____ DATA PROVIDED

theorem State.pathLen_kept {P : List Part} {u s : State} (hk : Kept P u s) (u₁ : Nat) (d : Nat) (p : PathLine) (hP : Sub [.regs, .fst, .aud, .vec] P := by exact Sub.of ‹_› (by rfl)) : Kept P u (State.pathLen s u₁ d p) := by
  unfold State.pathLen
  repeat' first
    | (with_reducible assumption)
    | (with_reducible apply State.raise_kept)
    | (refine State.fixAudio_kept' ?_ (by with_reducible assumption))
    | (exact Sub.of ‹_› (by rfl))
    | (simp only [Kept.mk_iff]; with_reducible apply KeptC.of)
    | (with_reducible exact Or.inr rfl)
    | (with_reducible exact Or.inr ⟨rfl, rfl⟩)
    | (exact Or.inl (Sub.mem ‹_› (by rfl)))
    | (with_reducible rfl)
    | split
    | (dsimp only)

theorem State.playout_kept {P : List Part} {u s : State} (hk : Kept P u s) (n : Nat) (hP : Sub [.media] P := by exact Sub.of ‹_› (by rfl)) : Kept P u (State.playout s n).2 := by
  unfold State.playout
  repeat' first
    | (with_reducible assumption)
    | (exact Sub.of ‹_› (by rfl))
    | (simp only [Kept.mk_iff]; with_reducible apply KeptC.of)
    | (with_reducible exact Or.inr rfl)
    | (with_reducible exact Or.inr ⟨rfl, rfl⟩)
    | (exact Or.inl (Sub.mem ‹_› (by rfl)))
    | (with_reducible rfl)
    | (intro _)
    | split
    | (dsimp only)

theorem State.playout_kept' {P : List Part} {u s t : State} {r₀ : List (Nat × Int)} {n : Nat} (hk : Kept P u s) (he₀ : (State.playout s n) = (r₀, t)) (hP : Sub [.media] P := by exact Sub.of ‹_› (by rfl)) : Kept P u t := by
  have := State.playout_kept hk n
  rw [he₀] at this; exact this

theorem State.intake_kept {P : List Part} {u s : State} (hk : Kept P u s) (inputs : List (Nat × Int)) (idle : List Nat) (hP : Sub [.aud] P := by exact Sub.of ‹_› (by rfl)) : Kept P u (State.intake s inputs idle) := by
  unfold State.intake
  repeat' first
    | (with_reducible assumption)
    | (with_reducible refine Kept.foldl ?_ ?_)
    | (exact Sub.of ‹_› (by rfl))
    | (simp only [Kept.mk_iff]; with_reducible apply KeptC.of)
    | (with_reducible exact Or.inr rfl)
    | (with_reducible exact Or.inr ⟨rfl, rfl⟩)
    | (exact Or.inl (Sub.mem ‹_› (by rfl)))
    | (with_reducible rfl)
    | (intro _)
    | split
    | (dsimp only)

theorem State.slotFollow_kept {P : List Part} {u s : State} (hk : Kept P u s) (o : Nat) (t₁ : Nat) (hP : Sub [.regs, .aud, .vec] P := by exact Sub.of ‹_› (by rfl)) : Kept P u (State.slotFollow s o t₁) := by
  unfold State.slotFollow
  repeat' first
    | (with_reducible assumption)
    | (with_reducible apply State.setSlot_kept)
    | (with_reducible apply State.followTo_kept)
    | (exact Sub.of ‹_› (by rfl))
    | split
    | (dsimp only)

theorem State.slotHalf_kept {P : List Part} {u s : State} (hk : Kept P u s) (o : Nat) (t₁ : Nat) (hP : Sub [.regs, .aud, .vec] P := by exact Sub.of ‹_› (by rfl)) : Kept P u (State.slotHalf s o t₁) := by
  unfold State.slotHalf
  repeat' first
    | (with_reducible assumption)
    | (with_reducible apply State.setSlot_kept)
    | (with_reducible apply State.slotFollow_kept)
    | (exact Sub.of ‹_› (by rfl))
    | (intro _)
    | split
    | (dsimp only)

theorem State.geckoHalf_kept {P : List Part} {u s : State} (hk : Kept P u s) (o : Nat) (zs : List Int) (sub : Nat) (hP : Sub [.aud] P := by exact Sub.of ‹_› (by rfl)) : Kept P u (State.geckoHalf s o zs sub).2 := by
  unfold State.geckoHalf
  repeat' first
    | (with_reducible assumption)
    | (with_reducible apply State.setSlot_kept)
    | (exact Sub.of ‹_› (by rfl))
    | split
    | (dsimp only)

theorem State.geckoHalf_kept' {P : List Part} {u s t : State} {r₀ : List Int} {o : Nat} {zs : List Int} {sub : Nat} (hk : Kept P u s) (he₀ : (State.geckoHalf s o zs sub) = (r₀, t)) (hP : Sub [.aud] P := by exact Sub.of ‹_› (by rfl)) : Kept P u t := by
  have := State.geckoHalf_kept hk o zs sub
  rw [he₀] at this; exact this

theorem State.geckoSlot_kept {P : List Part} {u s : State} (hk : Kept P u s) (o : Nat) (t₁ : Nat) (hP : Sub [.regs, .aud, .vec] P := by exact Sub.of ‹_› (by rfl)) : Kept P u (State.geckoSlot s o t₁) := by
  unfold State.geckoSlot
  repeat' first
    | (with_reducible assumption)
    | (with_reducible apply State.inc_kept)
    | (with_reducible apply State.raise_kept)
    | (with_reducible apply State.setSlot_kept)
    | (with_reducible apply State.slotHalf_kept)
    | (with_reducible apply State.geckoHalf_kept)
    | (refine State.geckoHalf_kept' ?_ (by with_reducible assumption))
    | (with_reducible refine Kept.foldl ?_ ?_)
    | (exact Sub.of ‹_› (by rfl))
    | (intro _)
    | split
    | (dsimp only)

theorem State.slotEnd_kept {P : List Part} {u s : State} (hk : Kept P u s) (o : Nat) (hP : Sub [.regs, .fst, .aud, .host, .vec] P := by exact Sub.of ‹_› (by rfl)) : Kept P u (State.slotEnd s o) := by
  unfold State.slotEnd
  repeat' first
    | (with_reducible assumption)
    | (with_reducible apply State.setSlot_kept)
    | (with_reducible apply State.fadeDone_kept)
    | (with_reducible apply State.endSlot_kept)
    | (exact Sub.of ‹_› (by rfl))
    | (intro _)
    | split
    | (dsimp only)

theorem State.pathStep_kept {P : List Part} {u s : State} (hk : Kept P u s) (u₁ : Nat) (hP : Sub [.regs, .fst, .aud, .vec] P := by exact Sub.of ‹_› (by rfl)) : Kept P u (State.pathStep s u₁) := by
  unfold State.pathStep
  repeat' first
    | (with_reducible assumption)
    | (with_reducible apply State.pathLen_kept)
    | (exact Sub.of ‹_› (by rfl))
    | (simp only [Kept.mk_iff]; with_reducible apply KeptC.of)
    | (with_reducible exact Or.inr rfl)
    | (with_reducible exact Or.inr ⟨rfl, rfl⟩)
    | (exact Or.inl (Sub.mem ‹_› (by rfl)))
    | (with_reducible rfl)
    | (intro _)
    | split
    | (dsimp only)

theorem State.renameSlot_kept {P : List Part} {u s : State} (hk : Kept P u s) (o : Nat) (p : Nat) (hP : Sub [.host] P := by exact Sub.of ‹_› (by rfl)) : Kept P u (State.renameSlot s o p) := by
  unfold State.renameSlot
  repeat' first
    | (with_reducible assumption)
    | (with_reducible apply State.setOp_kept)
    | (with_reducible refine Kept.foldl ?_ ?_)
    | (exact Sub.of ‹_› (by rfl))
    | (intro _)
    | split
    | (dsimp only)

theorem State.slotRate_kept {P : List Part} {u s : State} (hk : Kept P u s) (o : Nat) (hP : Sub [.fst, .aud, .host] P := by exact Sub.of ‹_› (by rfl)) : Kept P u (State.slotRate s o) := by
  unfold State.slotRate
  repeat' first
    | (with_reducible assumption)
    | (with_reducible apply State.setSlot_kept)
    | (with_reducible apply State.dropSlot_kept)
    | (with_reducible apply State.trimAudio_kept)
    | (with_reducible apply State.renameSlot_kept)
    | (exact Sub.of ‹_› (by rfl))
    | split
    | (dsimp only)

theorem State.rampStep_kept {P : List Part} {u s : State} (hk : Kept P u s)  (hP : Sub [.aud] P := by exact Sub.of ‹_› (by rfl)) : Kept P u (State.rampStep s) := by
  unfold State.rampStep
  repeat' first
    | (with_reducible assumption)
    | (exact Sub.of ‹_› (by rfl))
    | (simp only [Kept.mk_iff]; with_reducible apply KeptC.of)
    | (with_reducible exact Or.inr rfl)
    | (with_reducible exact Or.inr ⟨rfl, rfl⟩)
    | (exact Or.inl (Sub.mem ‹_› (by rfl)))
    | (with_reducible rfl)
    | (intro _)
    | split
    | (dsimp only)

theorem State.audioSend_kept {P : List Part} {u s : State} (hk : Kept P u s) (n : Nat) (hP : Sub [.media] P := by exact Sub.of ‹_› (by rfl)) : Kept P u (State.audioSend s n) := by
  unfold State.audioSend
  repeat' first
    | (with_reducible assumption)
    | (exact Sub.of ‹_› (by rfl))
    | (simp only [Kept.mk_iff]; with_reducible apply KeptC.of)
    | (with_reducible exact Or.inr rfl)
    | (with_reducible exact Or.inr ⟨rfl, rfl⟩)
    | (exact Or.inl (Sub.mem ‹_› (by rfl)))
    | (with_reducible rfl)
    | (intro _)
    | split
    | (dsimp only)

theorem State.aesBlocks_kept {P : List Part} {u s : State} (hk : Kept P u s) (n : Nat) (hP : Sub [.aud] P := by exact Sub.of ‹_› (by rfl)) : Kept P u (State.aesBlocks s n) := by
  unfold State.aesBlocks
  repeat' first
    | (with_reducible assumption)
    | (with_reducible refine Kept.foldl ?_ ?_)
    | (exact Sub.of ‹_› (by rfl))
    | (simp only [Kept.mk_iff]; with_reducible apply KeptC.of)
    | (with_reducible exact Or.inr rfl)
    | (with_reducible exact Or.inr ⟨rfl, rfl⟩)
    | (exact Or.inl (Sub.mem ‹_› (by rfl)))
    | (with_reducible rfl)
    | (intro _)
    | split
    | (dsimp only)

end Sys2Proof.Machine
end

________

From the lines above, copy those that contain the word "host".

> RESULT BELOW:
theorem State.slotEnd_kept {P : List Part} {u s : State} (hk : Kept P u s) (o : Nat) (hP : Sub [.regs, .fst, .aud, .host, .vec] P := by exact Sub.of ‹_› (by rfl)) : Kept P u (State.slotEnd s o) := by
theorem State.renameSlot_kept {P : List Part} {u s : State} (hk : Kept P u s) (o : Nat) (p : Nat) (hP : Sub [.host] P := by exact Sub.of ‹_› (by rfl)) : Kept P u (State.renameSlot s o p) := by
theorem State.slotRate_kept {P : List Part} {u s : State} (hk : Kept P u s) (o : Nat) (hP : Sub [.fst, .aud, .host] P := by exact Sub.of ‹_› (by rfl)) : Kept P u (State.slotRate s o) := by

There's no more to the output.